» **Exercise directions**
Up to and including the line that contains "## Faults -/", reproduce every line exactly, beginning with the first line below.

*** Opening of Records to use ***

/-- R91, R41, R181, R405: `SRC_WRITE` stores one byte, `OUT_READ` returns a byte below `out_len`, `MLEN_READ` an entry of a job in `RUN` mode; while
`FAULT = 1` both reads are unspecified and `OUT_LEN` reads 0. The model's choices: a read that has no specified value answers one word and
changes nothing but the model's count of such reads (DESIGN CHOICE, notes/assumptions/6.md), `MLEN_READ` answers the entry in `RUN` mode only (DESIGN CHOICE,
notes/assumptions/20.md), and a `SRC_WRITE` in the middle of a job takes effect at once (DESIGN CHOICE, notes/assumptions/7.md). -/
def Obligations.WindowAccess : Prop :=
  (∀ (s : State) (a v : Word), a < s.cfg.srcCap → ∃ m : Memory,
    exec (.srcWrite a v) s = .next (State.answered [] { s with src := m }) ∧
    Memory.read m a.toNat = some (v.extractLsb' 0 8) ∧
    ∀ b, b ≠ a.toNat → Memory.read m b = Memory.read s.src b) ∧
  (∀ (s : State) (a : Word) (v : Byte), s.fault = false → a < s.outLen → Memory.read s.out a.toNat = some v →
    exec (.outRead a) s = .next (s.answered [v.setWidth 32])) ∧
  (∀ (s : State) (a v : Word), s.fault = false → s.msMode = 2 → 1 ≤ a → a ≤ s.msMaxOff →
    s.mlen.read a.toNat = some v → exec (.mlenRead a) s = .next (s.answered [v])) ∧
  (∀ (s : State) (a : Word), s.fault = true ∨ s.outLen ≤ a →
    ∃ w, exec (.outRead a) s = .next (State.answered [w] { s with draws := s.draws + 1 })) ∧
  (∀ (s : State) (a : Word), s.fault = true →
    ∃ w, exec (.mlenRead a) s = .next (State.answered [w] { s with draws := s.draws + 1 })) ∧
  (∀ s : State, s.fault = true →
    exec (.regRead 9) s = .next (s.answered [0]) ∧ exec (.regRead 10) s = .next (s.answered [s.rPos]) ∧
    exec (.regRead 11) s = .next (s.answered [s.dTokens]))

/-! ## Faults -/

/-- R404 with the codes of R400: what taking a fault changes, and the response. -/
def Obligations.RaiseEffect : Prop :=
  ∀ (k : ErrKind) (s : State),
    finish (.raised k s) = .next { s with
      err := BitVec.ofNat 4 (faultCode k), fault := true, dState := .fault
      resp := ⟨BitVec.ofNat 32 (256 * faultCode k + 0x17), []⟩ }

/-- R406: while `FAULT = 1` every command but the allowed ones is refused, an undefined `OP` too: nothing changes but the response. The
pending command is the model's own field (notes/assumptions/2.md). -/
def Obligations.FaultIsSticky : Prop :=
  (∀ (i : Instr) (s : State), s.fault = true → i.isCommand = true → allowedInFault i = false →
    exec i s = .next (s.answered [])) ∧
  (∀ (s : State) (c : Command) (rest : List Command) (k : ErrKind), s.fault = true → s.cmds = c :: rest →
    decodeCommand c = .error k → step s = .next (State.answered [] { s with cmds := rest }))

/-- R407: the prologue of the four starting operations, and that no other command but `RESET` and `ABORT` clears `FAULT`. The tables
of a faulted job hold no value afterwards (R409, notes/assumptions/23.md). -/
def Obligations.LeavingTheFaultState : Prop :=
  (∀ s : State, s.fault = true → ∃ h p m : Table,
    s.clearFault = { s with
      dState := .idle, outLen := 0, wMask := 0, wIndex := 0, wBacktrack := false, fault := false, err := 0
      head := h, prev := p, mlen := m, epoch := s.epoch + 1 } ∧
    ∀ a, h.read a = none ∧ p.read a = none ∧ m.read a = none) ∧
  (∀ s : State, s.fault = false → s.clearFault = { s with err := 0 }) ∧
  (∀ s : State, ∀ i ∈ [Instr.bwInit, .brInit, .msInit, .tdStart], exec i s = exec i s.clearFault) ∧
  (∀ (i : Instr) (s t : State), i.isCommand = true → s.fault = true → exec i s = .next t → t.fault = false →
    leavesFault i = true)

/-- R412: `ABORT`. The tables hold no value any more. (DEDUCED, notes/assumptions/23.md) -/
def Obligations.AbortEffect : Prop :=
  ∀ s : State, ∃ h p m : Table,
    exec .abort s = .next { s with
      fault := false, err := 0, dState := .idle
      outLen := 0, wMask := 0, wIndex := 0, wBacktrack := false
      rPos := 0, rMask := 0, rIndex := 0, rBacktrack := false, rLast := 0, dMirror := false
      dTokens := 0, sPos := 0
      head := h, prev := p, mlen := m, epoch := s.epoch + 1, resp := ⟨0, []⟩ } ∧
    ∀ a, h.read a = none ∧ p.read a = none ∧ m.read a = none

/-- R90, R92, R107: every command's encoding decodes to it, and an `OP` outside the table raises `MalformedToken` and changes nothing
else. -/
def Obligations.CommandCodes : Prop :=
  (∀ i : Instr, i.isCommand = true → ∃ c, encodeCommand i = some c ∧ decodeCommand c = .ok i) ∧
  (∀ c : Command, (∃ k, decodeCommand c = .error k) ↔
    c.op.toNat ∉ [0x00, 0x01, 0x02, 0x03, 0x04, 0x05, 0x06, 0x10, 0x11, 0x12, 0x13, 0x14, 0x15, 0x20, 0x21, 0x22, 0x23,
      0x24, 0x30, 0x31, 0x32, 0x33, 0x34, 0x35, 0x36, 0x40, 0x41, 0x42, 0x43, 0x44, 0x50, 0x51, 0x52]) ∧
  (∀ (s : State) (c : Command) (rest : List Command) (k : ErrKind), s.fault = false → s.cmds = c :: rest →
    decodeCommand c = .error k → step s = finish (.raised .malformedToken { s with cmds := rest }))

/-- R403: a command raises only the kinds listed for it, and a step of a started job only those of its codec (with values of 32 bits; for DAN3 with the
default prefix codes, which leave no bits without meaning; for Pletter, once past the header, with a sentinel within 2^31, as every header sets it). Two exceptions are not in R403:
`EG_READ` with a limit above 32 raises `MalformedToken` and nothing else, as R153 says (DEDUCED, notes/assumptions/12.md), and so does a DAN3 step in an instance whose
`DAN3_ZERO_LIMIT` is above 32 (DEDUCED, notes/assumptions/25.md). The widths other than 32 are notes/assumptions/4.md. -/
def Obligations.RaisedKinds : Prop :=
  (∀ (i : Instr) (s t : State), i.isCommand = true → s.fault = false → 32 ≤ s.cfg.valBits → exec i s = .next t →
    t.fault = true → ∃ k ∈ raisable i, t.err.toNat = faultCode k) ∧
  (∀ s t : State, s.fault = false → 32 ≤ s.cfg.valBits → s.dState ≠ .idle →
    (s.codec = 4 → s.cfg.dan3Prefix = Config.standard.dan3Prefix) →
    (s.codec = 2 → s.dState ≠ .header → s.dSentinel ≠ 0 ∧ s.dSentinel ≤ 0x80000000) →
    exec .tdStep s = .next t → t.fault = true →
    (∃ k ∈ codecRaises s.codec, t.err.toNat = faultCode k) ∨
      (s.codec = 4 ∧ 32 < s.cfg.dan3ZeroLimit ∧ t.err.toNat = faultCode .malformedToken))

/-! ## The bit writer -/

/-- R120, R125: the registers `BW_INIT` and `BR_INIT` set, after `CLEAR_FAULT`. It voids the tables of a faulted job (DEDUCED,
notes/assumptions/23.md). -/
def Obligations.StreamStart : Prop :=
  (∀ s : State, exec .bwInit s = .next (State.answered []
    { s.clearFault with outLen := 0, wMask := 0, wIndex := 0, wBacktrack := false })) ∧
  (∀ s : State, exec .brInit s = .next (State.answered []
    { s.clearFault with
      rPos := 0, rMask := 0, rIndex := 0, rBacktrack := false, rLast := 0, dMirror := false }))

/-- R121: `WRITE_BIT` on every path. -/
def Obligations.WriteBitEffect : Prop :=
  ∀ (s : State) (v : Word), s.fault = false →
    -- the backtrack bit goes into bit 0 of the last byte
    (s.wBacktrack = true → v = 0 → exec (.writeBit v) s = .next (State.answered [] { s with wBacktrack := false })) ∧
    (s.wBacktrack = true → v ≠ 0 → 1 ≤ s.outLen → s.outLen ≤ s.cfg.outCap → ∃ m : Memory,
      exec (.writeBit v) s = .next (State.answered [] { s with wBacktrack := false, out := m }) ∧
      (∀ old, Memory.read s.out (s.outLen.toNat - 1) = some old →
        Memory.read m (s.outLen.toNat - 1) = some (old ||| 0x01)) ∧
      ∀ a, a ≠ s.outLen.toNat - 1 → Memory.read m a = Memory.read s.out a) ∧
    -- an open bit byte takes the bit at its mask
    (s.wBacktrack = false → s.wMask ≠ 0 → v = 0 →
      exec (.writeBit v) s = .next (State.answered [] { s with wMask := s.wMask >>> 1 })) ∧
    (s.wBacktrack = false → s.wMask ≠ 0 → v ≠ 0 → s.wIndex < s.outLen → s.wIndex < s.cfg.outCap → ∃ m : Memory,
      exec (.writeBit v) s = .next (State.answered [] { s with wMask := s.wMask >>> 1, out := m }) ∧
      (∀ old, Memory.read s.out s.wIndex.toNat = some old →
        Memory.read m s.wIndex.toNat = some (old ||| s.wMask)) ∧
      ∀ a, a ≠ s.wIndex.toNat → Memory.read m a = Memory.read s.out a) ∧
    -- with none open, one is reserved at the end of `OUT`
    (s.wBacktrack = false → s.wMask = 0 → s.outLen < s.cfg.outCap → ∃ m : Memory,
      exec (.writeBit v) s = .next (State.answered [] { s with
        wMask := 0x40, wIndex := s.outLen, outLen := s.outLen + 1, out := m }) ∧
      Memory.read m s.outLen.toNat = some (if v = 0 then 0x00 else 0x80) ∧
      ∀ a, a ≠ s.outLen.toNat → Memory.read m a = Memory.read s.out a) ∧
    (s.wBacktrack = false → s.wMask = 0 → s.outLen = s.cfg.outCap →
      exec (.writeBit v) s = finish (.raised .outputOverflow s))

/-- R122: `WRITE_BYTE`. -/
def Obligations.WriteByteEffect : Prop :=
  ∀ (s : State) (v : Word), s.fault = false →
    (s.outLen < s.cfg.outCap → ∃ t, s.appends t 1 (fun _ => v.extractLsb' 0 8) ∧
      exec (.writeByte v) s = .next (t.answered [])) ∧
    (s.outLen = s.cfg.outCap → exec (.writeByte v) s = finish (.raised .outputOverflow s))

/-- R123: `WRITE_BITS` is the `WRITE_BIT`s of the `size` low bits of a value of `VAL_BITS` bits, most significant first; above 32 it raises. -/
def Obligations.WriteBitsEffect : Prop :=
  ∀ (s : State) (value size : Word),
    (size ≤ 32 → s.writesBits size.toNat → ∃ t, after (writeBits (msbFirst (s.cfg.fit value).toNat size.toNat)) s = some t ∧
      exec (.writeBits value size) s = .next (t.answered [])) ∧
    (s.fault = false → 32 < size → exec (.writeBits value size) s = finish (.raised .malformedToken s))

/-- R124, R130, R131: the two backtrack flags, and `FLUSH`, which does nothing. -/
def Obligations.BacktrackFlagsAndFlush : Prop :=
  ∀ s : State, s.fault = false →
    (s.outLen ≠ 0 → exec .wSetBacktrack s = .next (State.answered [] { s with wBacktrack := true })) ∧
    (s.outLen = 0 → exec .wSetBacktrack s = finish (.raised .malformedToken s)) ∧
    exec .rSetBacktrack s = .next (State.answered [] { s with rBacktrack := true }) ∧
    exec .flush s = .next (s.answered [])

*** Close of Records to use ***

» **Expected answer**
/-- R91, R41, R181, R405: `SRC_WRITE` stores one byte, `OUT_READ` returns a byte below `out_len`, `MLEN_READ` an entry of a job in `RUN` mode; while
`FAULT = 1` both reads are unspecified and `OUT_LEN` reads 0. The model's choices: a read that has no specified value answers one word and
changes nothing but the model's count of such reads (DESIGN CHOICE, notes/assumptions/6.md), `MLEN_READ` answers the entry in `RUN` mode only (DESIGN CHOICE,
notes/assumptions/20.md), and a `SRC_WRITE` in the middle of a job takes effect at once (DESIGN CHOICE, notes/assumptions/7.md). -/
def Obligations.WindowAccess : Prop :=
  (∀ (s : State) (a v : Word), a < s.cfg.srcCap → ∃ m : Memory,
    exec (.srcWrite a v) s = .next (State.answered [] { s with src := m }) ∧
    Memory.read m a.toNat = some (v.extractLsb' 0 8) ∧
    ∀ b, b ≠ a.toNat → Memory.read m b = Memory.read s.src b) ∧
  (∀ (s : State) (a : Word) (v : Byte), s.fault = false → a < s.outLen → Memory.read s.out a.toNat = some v →
    exec (.outRead a) s = .next (s.answered [v.setWidth 32])) ∧
  (∀ (s : State) (a v : Word), s.fault = false → s.msMode = 2 → 1 ≤ a → a ≤ s.msMaxOff →
    s.mlen.read a.toNat = some v → exec (.mlenRead a) s = .next (s.answered [v])) ∧
  (∀ (s : State) (a : Word), s.fault = true ∨ s.outLen ≤ a →
    ∃ w, exec (.outRead a) s = .next (State.answered [w] { s with draws := s.draws + 1 })) ∧
  (∀ (s : State) (a : Word), s.fault = true →
    ∃ w, exec (.mlenRead a) s = .next (State.answered [w] { s with draws := s.draws + 1 })) ∧
  (∀ s : State, s.fault = true →
    exec (.regRead 9) s = .next (s.answered [0]) ∧ exec (.regRead 10) s = .next (s.answered [s.rPos]) ∧
    exec (.regRead 11) s = .next (s.answered [s.dTokens]))

/-! ## Faults -/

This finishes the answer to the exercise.